** Dataset excerpts **
/-- ADD, SUB, MUL, MULH, MULHN, AND, OR, XOR, ANDN, ORN, SHL, SHR, SRA, ROL, MIN, MAX, MINN, MAXN, SLT, SLTN and SEQ complete on
operands that can be read and a destination with room (R306): d takes the result, and the instruction retires. -/
def Obligations.ScalarBinaryResults : Prop :=
  ∀ e ∈ scalarRows, ∀ (d a b : SReg) (s s1 s2 : State) (z : Thread) (x y : Word), s.cur = some z → Room d s →
    readS a s = .go x s1 → readS b s1 = .go y s2 →
    exec (e.1 d a b) s = .next (retireV (e.2.2 x y) (writeS d (e.2.2 x y) e.2.1 s2))

/-- DIV, REM, DIVN and REMN (R307): they complete on a nonzero divisor with the truncated quotient or its remainder, and hold the
divider for 24 cycles; a zero divisor raises ZERODIV, and the state but for the trap is as before. -/
def Obligations.DivisionResults : Prop :=
  ∀ e ∈ divideRows, ∀ (d a b : SReg) (s s1 s2 : State) (z : Thread) (x y : Word), s.cur = some z → Room d s →
    s.hereTile.divUntil ≤ s.cycle → readS a s = .go x s1 → readS b s1 = .go y s2 →
    (y ≠ 0 → exec (e.1 d a b) s = .next (retireV (e.2 x y) (writeS d (e.2 x y) 24
      (s2.updHere (fun t => { t with divUntil := s2.cycle + 24 }))))) ∧
    (y = 0 → exec (e.1 d a b) s = .next (takeTrap (trapOf .zerodiv 0 0) s))

/-- ADDV and SUBV (R308): they complete where the exact sum or difference fits in 64 signed bits, and raise OVERFLOW with nothing
else changed where it does not. -/
def Obligations.CheckedArithmetic : Prop :=
  ∀ e ∈ checkedRows, ∀ (d a b : SReg) (s s1 s2 : State) (z : Thread) (x y : Word), s.cur = some z → Room d s →
    readS a s = .go x s1 → readS b s1 = .go y s2 →
    (-(2 ^ 63) ≤ e.2 x y ∧ e.2 x y ≤ 2 ^ 63 - 1 →
      exec (e.1 d a b) s = .next (retireV (BitVec.ofInt 64 (e.2 x y)) (writeS d (BitVec.ofInt 64 (e.2 x y)) 1 s2))) ∧
    (e.2 x y < -(2 ^ 63) ∨ 2 ^ 63 - 1 < e.2 x y → exec (e.1 d a b) s = .next (takeTrap (trapOf .overflow 0 0) s))

/-- CLZ, CTZ, POPC, ADDI, ANDI, ORI, XORI, SHLI, SHRI, SRAI, SLTI and BFX complete (R306, R309, R310). -/
def Sys2Proof.Spec.ScalarUnary : Prop :=
  ∀ (i : SReg → SReg → Instr) (f : Word → Word), UnaryRow i f → ∀ (d a : SReg) (s s1 : State) (z : Thread) (x : Word),
    s.cur = some z → Room d s → readS a s = .go x s1 → exec (i d a) s = .next (retireV (f x) (writeS d (f x) 1 s1))

/-- SEL and BFI complete (R306, R310): SEL gives a where bit 0 of the predicate is one, else b; BFI puts the n low bits of a at bit p
of d, which it reads after a. -/
def Obligations.SelectAndInsertResults : Prop :=
  (∀ (d a b : SReg) (k : Nat) (s s1 s2 s3 : State) (z : Thread) (x y m : Word), s.cur = some z → Room d s →
    readS a s = .go x s1 → readS b s1 = .go y s2 → readK k s2 = .go m s3 →
    exec (.sel d a b k) s = .next (retireV (if m.getLsbD 0 then x else y) (writeS d (if m.getLsbD 0 then x else y) 1 s3))) ∧
  (∀ (d a : SReg) (p n : Nat) (s s1 s2 : State) (z : Thread) (x old : Word), s.cur = some z → Room d s → p + n ≤ 64 → 1 ≤ n →
    readS a s = .go x s1 → readS d s1 = .go old s2 →
    ∃ v : Word, exec (.bfi d a p n) s = .next (retireV v (writeS d v 1 s2)) ∧
      ∀ i, i < 64 → v.getLsbD i = if p ≤ i ∧ i < p + n then x.getLsbD (i - p) else old.getLsbD i)

/-- LI and LIH complete, two words long (R311): LI writes the sign-extended constant; LIH reads d and writes its low half under the
constant. -/
def Obligations.WideConstantResults : Prop :=
  (∀ (d : SReg) (imm : BitVec 32) (s : State) (z : Thread), s.cur = some z → Room d s →
    exec (.li d imm) s = .next (retireAt s.here.tile s.here.slot 8 (imm.signExtend 64) (writeS d (imm.signExtend 64) 1 s))) ∧
  (∀ (d : SReg) (imm : BitVec 32) (s s1 : State) (z : Thread) (x : Word), s.cur = some z → Room d s → readS d s = .go x s1 →
    exec (.lih d imm) s = .next (retireAt s1.here.tile s1.here.slot 8 (BitVec.ofNat 64 (x.toNat % 2 ^ 32 + imm.toNat * 2 ^ 32))
      (writeS d (BitVec.ofNat 64 (x.toNat % 2 ^ 32 + imm.toNat * 2 ^ 32)) 1 s1)))

/-- LUI and ADDPC complete (R309): the 20-bit value times 4096, alone or added to the instruction's own address. -/
def Sys2Proof.Spec.UpperConstant : Prop :=
  (∀ (d : SReg) (off : BitVec 20) (s : State) (z : Thread), s.cur = some z → Room d s →
    exec (.lui d off) s = .next (retireV (BitVec.ofInt 64 (off.toInt * 4096)) (writeS d (BitVec.ofInt 64 (off.toInt * 4096)) 1 s))) ∧
  (∀ (d : SReg) (off : BitVec 20) (s : State) (z : Thread), s.cur = some z → Room d s →
    exec (.addpc d off) s = .next (retireV (z.pc + BitVec.ofInt 64 (off.toInt * 4096))
      (writeS d (z.pc + BitVec.ofInt 64 (off.toInt * 4096)) 1 s)))
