@[simp] theorem State.updNative_part (s : State) (t k : Nat) (f : Native → Native) : (s.updNative t k f).part = s.part := rfl
@[simp] theorem State.updNative_hbm (s : State) (t k : Nat) (f : Native → Native) : (s.updNative t k f).hbm = s.hbm := rfl
@[simp] theorem State.updNative_cycle (s : State) (t k : Nat) (f : Native → Native) : (s.updNative t k f).cycle = s.cycle := rfl
@[simp] theorem State.updNative_tick (s : State) (t k : Nat) (f : Native → Native) : (s.updNative t k f).tick = s.tick := rfl
@[simp] theorem State.updNative_mem (s : State) (t k : Nat) (f : Native → Native) : (s.updNative t k f).mem = s.mem := rfl
@[simp] theorem State.updNative_poison (s : State) (t k : Nat) (f : Native → Native) : (s.updNative t k f).poison = s.poison := rfl
@[simp] theorem State.updNative_latent (s : State) (t k : Nat) (f : Native → Native) : (s.updNative t k f).latent = s.latent := rfl
@[simp] theorem State.updNative_hbmBad (s : State) (t k : Nat) (f : Native → Native) : (s.updNative t k f).hbmBad = s.hbmBad := rfl
@[simp] theorem State.updNative_full (s : State) (t k : Nat) (f : Native → Native) : (s.updNative t k f).full = s.full := rfl
@[simp] theorem State.updNative_threads (s : State) (t k : Nat) (f : Native → Native) : (s.updNative t k f).threads = s.threads := rfl
@[simp] theorem State.updNative_shadows (s : State) (t k : Nat) (f : Native → Native) : (s.updNative t k f).shadows = s.shadows := rfl
@[simp] theorem State.updNative_aheads (s : State) (t k : Nat) (f : Native → Native) : (s.updNative t k f).aheads = s.aheads := rfl
@[simp] theorem State.updNative_tiles (s : State) (t k : Nat) (f : Native → Native) : (s.updNative t k f).tiles = s.tiles := rfl
@[simp] theorem State.updNative_taps (s : State) (t k : Nat) (f : Native → Native) : (s.updNative t k f).taps = s.taps := rfl
@[simp] theorem State.updNative_mpts (s : State) (t k : Nat) (f : Native → Native) : (s.updNative t k f).mpts = s.mpts := rfl
@[simp] theorem State.updNative_net (s : State) (t k : Nat) (f : Native → Native) : (s.updNative t k f).net = s.net := rfl
@[simp] theorem State.updNative_arrived (s : State) (t k : Nat) (f : Native → Native) : (s.updNative t k f).arrived = s.arrived := rfl
@[simp] theorem State.updNative_unacked (s : State) (t k : Nat) (f : Native → Native) : (s.updNative t k f).unacked = s.unacked := rfl
@[simp] theorem State.updNative_copies (s : State) (t k : Nat) (f : Native → Native) : (s.updNative t k f).copies = s.copies := rfl
@[simp] theorem State.updNative_edges (s : State) (t k : Nat) (f : Native → Native) : (s.updNative t k f).edges = s.edges := rfl
@[simp] theorem State.updNative_collectives (s : State) (t k : Nat) (f : Native → Native) : (s.updNative t k f).collectives = s.collectives := rfl
@[simp] theorem State.updNative_nodes (s : State) (t k : Nat) (f : Native → Native) : (s.updNative t k f).nodes = s.nodes := rfl
@[simp] theorem State.updNative_regions (s : State) (t k : Nat) (f : Native → Native) : (s.updNative t k f).regions = s.regions := rfl
@[simp] theorem State.updNative_signals (s : State) (t k : Nat) (f : Native → Native) : (s.updNative t k f).signals = s.signals := rfl
@[simp] theorem State.updNative_reserve (s : State) (t k : Nat) (f : Native → Native) : (s.updNative t k f).reserve = s.reserve := rfl
@[simp] theorem State.updNative_lastGen (s : State) (t k : Nat) (f : Native → Native) : (s.updNative t k f).lastGen = s.lastGen := rfl
@[simp] theorem State.updNative_charges (s : State) (t k : Nat) (f : Native → Native) : (s.updNative t k f).charges = s.charges := rfl
@[simp] theorem State.updNative_used (s : State) (t k : Nat) (f : Native → Native) : (s.updNative t k f).used = s.used := rfl
@[simp] theorem State.updNative_mclost (s : State) (t k : Nat) (f : Native → Native) : (s.updNative t k f).mclost = s.mclost := rfl
@[simp] theorem State.updNative_eolhours (s : State) (t k : Nat) (f : Native → Native) : (s.updNative t k f).eolhours = s.eolhours := rfl
@[simp] theorem State.updNative_ring (s : State) (t k : Nat) (f : Native → Native) : (s.updNative t k f).ring = s.ring := rfl
@[simp] theorem State.updNative_ep (s : State) (t k : Nat) (f : Native → Native) : (s.updNative t k f).ep = s.ep := rfl
@[simp] theorem State.updNative_power (s : State) (t k : Nat) (f : Native → Native) : (s.updNative t k f).power = s.power := rfl
@[simp] theorem State.updNative_ptp (s : State) (t k : Nat) (f : Native → Native) : (s.updNative t k f).ptp = s.ptp := rfl
@[simp] theorem State.updNative_links (s : State) (t k : Nat) (f : Native → Native) : (s.updNative t k f).links = s.links := rfl
@[simp] theorem State.updNative_free (s : State) (t k : Nat) (f : Native → Native) : (s.updNative t k f).free = s.free := rfl
@[simp] theorem State.updNative_nextId (s : State) (t k : Nat) (f : Native → Native) : (s.updNative t k f).nextId = s.nextId := rfl
@[simp] theorem State.updNative_here (s : State) (t k : Nat) (f : Native → Native) : (s.updNative t k f).here = s.here := rfl
@[simp] theorem State.updNative_retired (s : State) (t k : Nat) (f : Native → Native) : (s.updNative t k f).retired = s.retired := rfl
@[simp] theorem State.updNative_agenda (s : State) (t k : Nat) (f : Native → Native) : (s.updNative t k f).agenda = s.agenda := rfl
@[simp] theorem State.updNative_words (s : State) (t k : Nat) (f : Native → Native) : (s.updNative t k f).words = s.words := rfl
@[simp] theorem State.updNative_fuses (s : State) (t k : Nat) (f : Native → Native) : (s.updNative t k f).fuses = s.fuses := rfl
@[simp] theorem State.updNative_thread (s : State) (t k : Nat) (f : Native → Native) (u j : Nat) : (s.updNative t k f).thread u j = s.thread u j := rfl
@[simp] theorem State.updNative_tile (s : State) (t k : Nat) (f : Native → Native) (u : Nat) : (s.updNative t k f).tile u = s.tile u := rfl
@[simp] theorem State.updNative_tap (s : State) (t k : Nat) (f : Native → Native) (u : Nat) : (s.updNative t k f).tap u = s.tap u := rfl
@[simp] theorem State.updNative_mpt (s : State) (t k : Nat) (f : Native → Native) (u : Nat) : (s.updNative t k f).mpt u = s.mpt u := rfl
@[simp] theorem State.updNative_byteAt (s : State) (t k : Nat) (f : Native → Native) (a : Nat) : (s.updNative t k f).byteAt a = s.byteAt a := rfl
@[simp] theorem State.updNative_getBytes (s : State) (t k : Nat) (f : Native → Native) (a n : Nat) : (s.updNative t k f).getBytes a n = s.getBytes a n := rfl
@[simp] theorem State.updNative_getNat (s : State) (t k : Nat) (f : Native → Native) (a n : Nat) : (s.updNative t k f).getNat a n = s.getNat a n := rfl
@[simp] theorem State.updNative_isPoisoned (s : State) (t k : Nat) (f : Native → Native) (a n : Nat) : (s.updNative t k f).isPoisoned a n = s.isPoisoned a n := rfl
@[simp] theorem State.updNative_isFull (s : State) (t k : Nat) (f : Native → Native) (u a : Nat) : (s.updNative t k f).isFull u a = s.isFull u a := rfl
@[simp] theorem State.updNative_cur (s : State) (t k : Nat) (f : Native → Native) : (s.updNative t k f).cur = s.cur := rfl
@[simp] theorem State.updNative_me (s : State) (t k : Nat) (f : Native → Native) : (s.updNative t k f).me = s.me := rfl
@[simp] theorem State.updNative_hereTile (s : State) (t k : Nat) (f : Native → Native) : (s.updNative t k f).hereTile = s.hereTile := rfl

@[simp] theorem State.updMyNative_part (s : State) (f : Native → Native) : (s.updMyNative f).part = s.part := rfl
@[simp] theorem State.updMyNative_hbm (s : State) (f : Native → Native) : (s.updMyNative f).hbm = s.hbm := rfl
@[simp] theorem State.updMyNative_cycle (s : State) (f : Native → Native) : (s.updMyNative f).cycle = s.cycle := rfl
@[simp] theorem State.updMyNative_tick (s : State) (f : Native → Native) : (s.updMyNative f).tick = s.tick := rfl
@[simp] theorem State.updMyNative_mem (s : State) (f : Native → Native) : (s.updMyNative f).mem = s.mem := rfl
@[simp] theorem State.updMyNative_poison (s : State) (f : Native → Native) : (s.updMyNative f).poison = s.poison := rfl
@[simp] theorem State.updMyNative_latent (s : State) (f : Native → Native) : (s.updMyNative f).latent = s.latent := rfl
@[simp] theorem State.updMyNative_hbmBad (s : State) (f : Native → Native) : (s.updMyNative f).hbmBad = s.hbmBad := rfl
@[simp] theorem State.updMyNative_full (s : State) (f : Native → Native) : (s.updMyNative f).full = s.full := rfl
@[simp] theorem State.updMyNative_threads (s : State) (f : Native → Native) : (s.updMyNative f).threads = s.threads := rfl
@[simp] theorem State.updMyNative_shadows (s : State) (f : Native → Native) : (s.updMyNative f).shadows = s.shadows := rfl
@[simp] theorem State.updMyNative_aheads (s : State) (f : Native → Native) : (s.updMyNative f).aheads = s.aheads := rfl
@[simp] theorem State.updMyNative_tiles (s : State) (f : Native → Native) : (s.updMyNative f).tiles = s.tiles := rfl
@[simp] theorem State.updMyNative_taps (s : State) (f : Native → Native) : (s.updMyNative f).taps = s.taps := rfl
@[simp] theorem State.updMyNative_mpts (s : State) (f : Native → Native) : (s.updMyNative f).mpts = s.mpts := rfl
@[simp] theorem State.updMyNative_net (s : State) (f : Native → Native) : (s.updMyNative f).net = s.net := rfl
@[simp] theorem State.updMyNative_arrived (s : State) (f : Native → Native) : (s.updMyNative f).arrived = s.arrived := rfl
@[simp] theorem State.updMyNative_unacked (s : State) (f : Native → Native) : (s.updMyNative f).unacked = s.unacked := rfl
@[simp] theorem State.updMyNative_copies (s : State) (f : Native → Native) : (s.updMyNative f).copies = s.copies := rfl
@[simp] theorem State.updMyNative_edges (s : State) (f : Native → Native) : (s.updMyNative f).edges = s.edges := rfl
@[simp] theorem State.updMyNative_collectives (s : State) (f : Native → Native) : (s.updMyNative f).collectives = s.collectives := rfl
@[simp] theorem State.updMyNative_nodes (s : State) (f : Native → Native) : (s.updMyNative f).nodes = s.nodes := rfl
@[simp] theorem State.updMyNative_regions (s : State) (f : Native → Native) : (s.updMyNative f).regions = s.regions := rfl
@[simp] theorem State.updMyNative_signals (s : State) (f : Native → Native) : (s.updMyNative f).signals = s.signals := rfl
@[simp] theorem State.updMyNative_reserve (s : State) (f : Native → Native) : (s.updMyNative f).reserve = s.reserve := rfl
@[simp] theorem State.updMyNative_lastGen (s : State) (f : Native → Native) : (s.updMyNative f).lastGen = s.lastGen := rfl
@[simp] theorem State.updMyNative_charges (s : State) (f : Native → Native) : (s.updMyNative f).charges = s.charges := rfl
@[simp] theorem State.updMyNative_used (s : State) (f : Native → Native) : (s.updMyNative f).used = s.used := rfl
@[simp] theorem State.updMyNative_mclost (s : State) (f : Native → Native) : (s.updMyNative f).mclost = s.mclost := rfl
@[simp] theorem State.updMyNative_eolhours (s : State) (f : Native → Native) : (s.updMyNative f).eolhours = s.eolhours := rfl
@[simp] theorem State.updMyNative_ring (s : State) (f : Native → Native) : (s.updMyNative f).ring = s.ring := rfl
@[simp] theorem State.updMyNative_ep (s : State) (f : Native → Native) : (s.updMyNative f).ep = s.ep := rfl
@[simp] theorem State.updMyNative_power (s : State) (f : Native → Native) : (s.updMyNative f).power = s.power := rfl
@[simp] theorem State.updMyNative_ptp (s : State) (f : Native → Native) : (s.updMyNative f).ptp = s.ptp := rfl
@[simp] theorem State.updMyNative_links (s : State) (f : Native → Native) : (s.updMyNative f).links = s.links := rfl
@[simp] theorem State.updMyNative_free (s : State) (f : Native → Native) : (s.updMyNative f).free = s.free := rfl
@[simp] theorem State.updMyNative_nextId (s : State) (f : Native → Native) : (s.updMyNative f).nextId = s.nextId := rfl
@[simp] theorem State.updMyNative_here (s : State) (f : Native → Native) : (s.updMyNative f).here = s.here := rfl
@[simp] theorem State.updMyNative_retired (s : State) (f : Native → Native) : (s.updMyNative f).retired = s.retired := rfl
@[simp] theorem State.updMyNative_agenda (s : State) (f : Native → Native) : (s.updMyNative f).agenda = s.agenda := rfl
@[simp] theorem State.updMyNative_words (s : State) (f : Native → Native) : (s.updMyNative f).words = s.words := rfl
@[simp] theorem State.updMyNative_fuses (s : State) (f : Native → Native) : (s.updMyNative f).fuses = s.fuses := rfl
@[simp] theorem State.updMyNative_thread (s : State) (f : Native → Native) (u j : Nat) : (s.updMyNative f).thread u j = s.thread u j := rfl
@[simp] theorem State.updMyNative_tile (s : State) (f : Native → Native) (u : Nat) : (s.updMyNative f).tile u = s.tile u := rfl
@[simp] theorem State.updMyNative_tap (s : State) (f : Native → Native) (u : Nat) : (s.updMyNative f).tap u = s.tap u := rfl
@[simp] theorem State.updMyNative_mpt (s : State) (f : Native → Native) (u : Nat) : (s.updMyNative f).mpt u = s.mpt u := rfl
@[simp] theorem State.updMyNative_byteAt (s : State) (f : Native → Native) (a : Nat) : (s.updMyNative f).byteAt a = s.byteAt a := rfl
@[simp] theorem State.updMyNative_getBytes (s : State) (f : Native → Native) (a n : Nat) : (s.updMyNative f).getBytes a n = s.getBytes a n := rfl
@[simp] theorem State.updMyNative_getNat (s : State) (f : Native → Native) (a n : Nat) : (s.updMyNative f).getNat a n = s.getNat a n := rfl
@[simp] theorem State.updMyNative_isPoisoned (s : State) (f : Native → Native) (a n : Nat) : (s.updMyNative f).isPoisoned a n = s.isPoisoned a n := rfl
@[simp] theorem State.updMyNative_isFull (s : State) (f : Native → Native) (u a : Nat) : (s.updMyNative f).isFull u a = s.isFull u a := rfl
@[simp] theorem State.updMyNative_cur (s : State) (f : Native → Native) : (s.updMyNative f).cur = s.cur := rfl
@[simp] theorem State.updMyNative_me (s : State) (f : Native → Native) : (s.updMyNative f).me = s.me := rfl
@[simp] theorem State.updMyNative_hereTile (s : State) (f : Native → Native) : (s.updMyNative f).hereTile = s.hereTile := rfl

** What to produce **
After locating the line with "k f).retired = s.retired := rfl" above, return that line and every later line through the one with "k f).agenda = s.agenda := rfl", word for word and with nothing else.

** Response to this exercise **
@[simp] theorem State.updNative_retired (s : State) (t k : Nat) (f : Native → Native) : (s.updNative t k f).retired = s.retired := rfl
@[simp] theorem State.updNative_agenda (s : State) (t k : Nat) (f : Native → Native) : (s.updNative t k f).agenda = s.agenda := rfl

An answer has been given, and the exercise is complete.